The translation track motor 7 and the translation track motor encoder 8 are coaxial, and the translation track motor encoder 8 is arranged at the tail end of the translation track motor 7 and used for measuring the rotation angle and the rotation direction of the translation track motor 7. When the translation track motor 7 rotates, the translation track motor 7, the translation track motor encoder 8, the suspender 10 and the hanging box 15 can be driven to translate along the tangential direction of the annular track 9.

The boom 10 is a rigid connecting piece of the translation track motor 7 and the hanging box 15, one side of the hanging box 15 pointing to the circle center horizontal direction of the annular track 9 is provided with an electric telescopic rod 13, a depth camera 11 and a millimeter wave radar 12, wherein the depth camera 11 and the millimeter wave radar 12 are arranged above the electric telescopic rod 13. The tail end of the electric telescopic rod 13 is provided with a spray head 14.

A water tank 33, a paint tank 34, and a dry ice tank 35 are provided inside the hanging box 15.

A tank level switch 27 and a tank pump 30 are provided in the tank 33, a water circuit inlet valve 24 is provided at the outlet of the tank pump 30, a water circuit check valve 18 is connected to a downstream line of the water circuit inlet valve 24, and a water circuit pressure sensor 21 is provided between the water circuit inlet valve 24 and the connection line of the water circuit check valve 18.

A paint tank level switch 28 and a paint tank pump 31 are arranged in the paint tank 34, a paint loop inlet valve 25 is arranged at the outlet of the paint tank pump 31, a downstream pipeline of the paint loop inlet valve 25 is connected with a paint loop check valve 19, and a paint loop pressure sensor 22 is arranged between the connecting pipeline of the paint loop inlet valve 25 and the paint loop check valve 19.

A dry refrigerator pump 32 is arranged in the dry ice box 35, a dry ice loop inlet valve 26 is arranged at the outlet of the dry ice pump 32, a downstream pipeline of the dry ice loop inlet valve 26 is connected with the dry ice loop check valve 20, and a dry ice loop pressure sensor 23 is arranged between the connecting pipeline of the dry ice loop inlet valve 26 and the dry ice loop check valve 20.

The outlet of the water loop check valve 18, the outlet of the coating loop check valve 19 and the outlet of the dry ice loop check valve 20 are respectively connected with the inlet of the outlet valve 16 through pipelines, the outlet of the outlet valve 16 is connected with the spray head 14, and a pipeline heat tracing cable 17 is wound on the pipeline of the outlet valve 16; heating of the line trace 17 prevents the solidification of the coating material remaining in the line of the outlet valve 16 and in the spray head 14 to cause clogging of the spray head 14.
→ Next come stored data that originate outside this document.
-- ==== Sys2Proof/Machine/Ops.lean ====
section
/-! DEFINITION. The operations the meanings share: the byte ports and copies of 40_primitives.md, the start of a command
(43_commands.md R211), and the end of one (60_exceptions.md R238), which is this block's exception entry. -/

namespace Sys2Proof.Machine

/-! ## Small updates -/

/-- The state with `ip` set (R43). -/
def State.setIp (s : State) (ip : Nat) : State := { s with dp := { s.dp with ip := ip } }

/-- The state with `S` set (R44). -/
def State.setS (s : State) (st : DecState) : State := { s with dp := { s.dp with sreg := st } }

/-- The state with FSM set (R42). -/
def State.setFsm (s : State) (f : Fsm) : State := { s with fsm := f }

/-- `dst[op] <- b; op <- op + 1` (R63). -/
def State.putDst (s : State) (b : Byte) : State :=
  { s with mem := Store.write s.mem (s.dstAddr s.dp.op) b, dp := { s.dp with op := s.dp.op + 1 } }

/-- The literal count of a token, in `n` (R48). -/
def State.latchCount (s : State) (n : Nat) : State := { s with dp := { s.dp with n := n } }

/-- The operands of a copy token, in `len`, `dist` and `T` (R48). -/
def State.latchCopy (s : State) (len dist : Nat) (t : BitVec 2) : State :=
  { s with dp := { s.dp with len := len, dist := dist, trail := t } }

/-! ## The end of a command: the block's exception entry (R238) -/

/-- The OUT_LEN and IN_USED a command ends with (43_commands.md R217). -/
def State.results (s : State) (e : ErrorCode) : Nat × Nat :=
  match s.fsm with
  | .idle | .runInit | .runCompress .check | .runDecompress .check => (0, 0)
  | .runCompress _ => (s.dp.op, if e = .ok then s.srcLen else 0)
  | .runDecompress .fetch => (s.dp.op, s.dp.ip)

/-- The termination procedure: ERRCODE, OUT_LEN and IN_USED, INIT_OK for INIT only, DONE, and FSM back to IDLE, all in one step (R238). `stop OK`
is the case of code `ok`. -/
def State.terminate (s : State) (e : ErrorCode) : State :=
  { s with
    csr := { s.csr with
      errcode := e.code
      outLen := BitVec.ofNat 32 (s.results e).1
      inUsed := BitVec.ofNat 32 (s.results e).2
      initOk := if s.fsm = .runInit then decide (e = .ok) else s.csr.initOk
      done := true }
    fsm := .idle
    raced := false
    flight := some s.endFlight }

/-- There is no return instruction: the host clears DONE, by writing 1 to STATUS bit 1, and goes on (R28, R244). -/
def State.clearDone (s : State) : State := { s with csr := { s.csr with done := false } }

/-! ## The start of a command (R211) -/

/-- A CTRL write while BUSY = 1 updates IE only (R26). -/
def State.setIe (s : State) (ie : Bool) : State := { s with csr := { s.csr with ie := ie } }

/-- The CMD, IE and STRICT fields a CTRL write stores while BUSY = 0 (R25). -/
def State.storeCtrl (s : State) (cmd : BitVec 2) (ie strict : Bool) : State :=
  { s with csr := { s.csr with cmd := cmd, ie := ie, strict := strict } }

/-- An accepted START, steps 1, 2 and 4: the fields are stored, DONE and ERRCODE cleared, and FSM moves (R211). It is an ordering point of
its own: no earlier command is in flight past it (R78; log 21). -/
def State.acceptStart (s : State) (cmd : BitVec 2) (ie strict : Bool) (f : Fsm) : State :=
  { s with
    csr := { s.csr with cmd := cmd, ie := ie, strict := strict, done := false, errcode := 0 }
    fsm := f
    raced := false
    flight := none }

/-- A CTRL write with START = 1: an accepted START while BUSY = 0, an update of IE otherwise (R26, R211). -/
def State.startCommand (s : State) (cmd : BitVec 2) (ie strict : Bool) (f : Fsm) : State :=
  if s.busy then s.setIe ie else s.acceptStart cmd ie strict f

/-! ## What a primitive can do -/

/-- A primitive goes on, or raises an error that ends the command (00_scope.md R12). -/
inductive Res where
  | ok (s : State)
  | raise (e : ErrorCode) (s : State)
deriving DecidableEq, Repr

/-- One primitive, then another if the first goes on. -/
def Res.andThen (r : Res) (f : State → Res) : Res :=
  match r with
  | .ok s => f s
  | .raise e s => .raise e s

/-- A raised error ends the command by R238; otherwise the engine goes on. -/
def Res.settle : Res → State
  | .ok s => s
  | .raise e s => s.terminate e

/-- The outcome of an engine step that accesses SRC or DST: a fault if a region leaves the address space, which the start check R74 rules
out for every command that gets this far (log 12). -/
def State.guarded (s : State) (r : Res) : Host.Outcome State Fault Refusal :=
  if s.inSpace then .next r.settle else .fault .outsideAddressSpace

/-! ## Decoder copies (40_primitives.md R141, R142) -/

/-- The loop of `CopyLiterals`: `n` times `dst[op] <- src[ip]`, both cursors advancing (R142). -/
def copyLits : Nat → State → State
  | 0, s => s
  | n + 1, s => copyLits n ((s.putDst (s.src s.dp.ip)).setIp (s.dp.ip + 1))

/-- `CopyLiterals(n)`: OutputOverflow, then InputOverrun, both before any byte moves (R142). -/
def copyLiterals (n : Nat) (s : State) : Res :=
  if s.dstCap - s.dp.op < n then .raise .outputOverflow s
  else if s.srcLen - s.dp.ip < n then .raise .inputOverrun s
  else .ok (copyLits n s)

/-- The loop of `CopyMatch`: `len` times `dst[op] <- dst[op - dist]`, byte by byte (R141). -/
def copyBack (dist : Nat) : Nat → State → State
  | 0, s => s
  | len + 1, s => copyBack dist len (s.putDst (s.dst (s.dp.op - dist)))

/-- `CopyMatch(dist, len)`: LookbehindOverrun, then OutputOverflow, both before any byte moves (R141). -/
def copyMatch (dist len : Nat) (s : State) : Res :=
  if s.dp.op < dist then .raise .lookbehindOverrun s
  else if s.dstCap - s.dp.op < len then .raise .outputOverflow s
  else .ok (copyBack dist len s)

/-- `Trail`: the T trailing literals of a copy token, then `S <- T` (42_decompressor.md R193). -/
def trail (t : BitVec 2) (s : State) : Res :=
  (if t = 0 then .ok s else copyLiterals t.toNat s).andThen fun s' => .ok (s'.setS (.trail t))

/-- `Copy` and `Trail`, the common tail of the copy tokens (R192, R193). -/
def copyToken (len dist : Nat) (t : BitVec 2) (s : State) : Res :=
  (copyMatch dist len (s.latchCopy len dist t)).andThen (trail t)

/-- A literal token of `n` bytes that leaves `S` at `st` (R184, R185). -/
def litToken (n : Nat) (st : DecState) (s : State) : Res :=
  (copyLiterals n (s.latchCount n)).andThen fun s' => .ok (s'.setS st)

/-! ## Compressor output (40_primitives.md R132 to R139, R143, R147) -/

/-- `Emit(b)`: BufferOverflow when op = DST_CAP, else one byte is written (R143). -/
def emit (b : Byte) (s : State) : Res :=
  if s.dp.op = s.dstCap then .raise .bufferOverflow s else .ok (s.putDst b)

/-- `Emit` of each byte in turn. -/
def emitAll : List Byte → State → Res
  | [], s => .ok s
  | b :: bs, s => (emit b s).andThen (emitAll bs)

/-- The header bytes of a literal run of `t ≥ 4` bytes: short form to 18, else long form (R133, R165). -/
def litHeader (t : Nat) : List Byte :=
  if t ≤ 18 then [BitVec.ofNat 8 (t - 3)] else 0 :: extBytes (t - 18)

/-- The bytes of `EmitM2(len, dist)` (R135). -/
def m2Bytes (len dist : Nat) : List Byte :=
  [BitVec.ofNat 8 (((len - 1) <<< 5) ||| (((dist - 1) &&& 7) <<< 2)), BitVec.ofNat 8 ((dist - 1) >>> 3)]

/-- The bytes of `EmitM3(len, dist)` (R136). -/
def m3Bytes (len dist : Nat) : List Byte :=
  (if len ≤ 33 then [BitVec.ofNat 8 (0x20 ||| (len - 2))] else 0x20 :: extBytes (len - 33)) ++
    [BitVec.ofNat 8 (((dist - 1) <<< 2) &&& 0xFF), BitVec.ofNat 8 ((dist - 1) >>> 6)]

/-- The bytes of `EmitM4(len, dist)` (R137). -/
def m4Bytes (len dist : Nat) : List Byte :=
  (if len ≤ 9 then [BitVec.ofNat 8 (0x10 ||| (((dist - 16384) >>> 11) &&& 8) ||| (len - 2))]
    else BitVec.ofNat 8 (0x10 ||| (((dist - 16384) >>> 11) &&& 8)) :: extBytes (len - 9)) ++
    [BitVec.ofNat 8 (((dist - 16384) <<< 2) &&& 0xFF), BitVec.ofNat 8 (((dist - 16384) >>> 6) &&& 0xFF)]

/-- The bytes of `EmitEOS()` (R138). -/
def eosBytes : List Byte := [0x11, 0x00, 0x00]

/-- The bytes of the token chosen for a match (41_compressor.md R162). -/
def matchBytes (len dist : Nat) : List Byte :=
  if len ≤ Config.m2MaxLen ∧ dist ≤ Config.m2MaxOffset then m2Bytes len dist
  else if dist ≤ Config.m3MaxOffset then m3Bytes len dist
  else m4Bytes len dist

/-- `Patch2(t)`: `dst[op - 2] <- dst[op - 2] | t`, with op unchanged and no check (R139). -/
def patch2 (t : Nat) (s : State) : State :=
  { s with mem := Store.write s.mem (s.dstAddr (s.dp.op - 2)) (s.dst (s.dp.op - 2) ||| BitVec.ofNat 8 t) }

/-- `CompLiterals(start, n)`: `Emit` of `n` bytes of SRC (R147). -/
def compLiterals : Nat → Nat → State → Res
  | _, 0, s => .ok s
  | start, n + 1, s => (emit (s.src start) s).andThen (compLiterals (start + 1) n)

/-- `EmitLitHeader(t)`, `t ≥ 1`: up to 3 literals ride in the last copy's T field (R133). -/
def emitLitHeader (t : Nat) (s : State) : Res :=
  if t ≤ 3 then .ok (patch2 t s) else emitAll (litHeader t) s

end Sys2Proof.Machine
end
The control unit 29 is a 32-bit MCU or a PLC system supporting Device protocol and Profibus protocol.

The execution mechanism controlled by the control unit 29 is as follows: the lifting electric winding drum 1, the lifting electric winding drum 2, the lifting electric winding drum 3, the translation track motor 7, the electric telescopic rod 13, the outlet valve 16, the pipeline heat tracing cable 17, the water loop inlet valve 24, the paint loop inlet valve 25, the dry ice loop inlet valve 26, the water tank pump 30, the paint tank pump 31 and the dry ice tank pump 32.

The lifting electric winding drums 1 and 2, the lifting electric winding drum 3 and the translation track motor 7 and the electric telescopic rod 13 are servo motors. The outlet valve 16, the water loop inlet valve 24, the paint loop inlet valve 25 and the dry ice loop inlet valve 26 are all two-position two-way normally closed electromagnetic valves. The water tank pump 30, the paint tank pump 31 and the dry ice tank pump 32 are alternating current submersible pumps.
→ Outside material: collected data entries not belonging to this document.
-- ==== Sys2Proof/Machine/EndOfStream.lean ====
section
/-! DEFINITION. The end marker EOS (42_decompressor.md R191). -/

namespace Sys2Proof.Machine

/-- The code EOS ends the command with: TrailingInput, then LengthMismatch, then OK (R191). -/
def State.eosCode (s : State) : ErrorCode :=
  if s.dp.ip < s.srcLen then .trailingInput
  else if s.csr.strict = true ∧ s.dp.op ≠ s.csr.expLen.toNat then .lengthMismatch
  else .ok

/-- EOS: the command ends. `len` was assembled by R190 before the marker was recognised; it and `t` are ignored (R191). -/
def execEos (len : Nat) (_t : BitVec 2) (s : State) : Host.Outcome State Fault Refusal :=
  .next (({ s with dp := { s.dp with len := len } } : State).terminate s.eosCode)

end Sys2Proof.Machine
end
The sensors to which the control unit 29 is connected are: the lifting electric reel encoder No. 1, the lifting electric reel encoder No. 2, the lifting electric reel encoder No. 3, the translation track motor encoder 8, the depth camera 11, the millimeter wave radar 12, the water loop pressure sensor 21, the paint loop pressure sensor 22, the dry ice loop pressure sensor 23, the water tank liquid level switch 27 and the paint tank liquid level switch 28.

The control unit 29 only reads the image center point data of the depth camera 11, and the sampling frequency is required to be higher than 1000Hz. The sampling frequency of the millimeter wave radar 12 is kept identical to that of the depth camera 11. The signals of the water loop pressure sensor 21, the paint loop pressure sensor 22 and the dry ice loop pressure sensor 23 are all in the form of direct current of 4-20 mA, and the precision is less than 0.5%. The water tank liquid level switch 27 and the paint tank liquid level switch 28 are floating ball liquid level switches, and the signal type is normally open dry contact.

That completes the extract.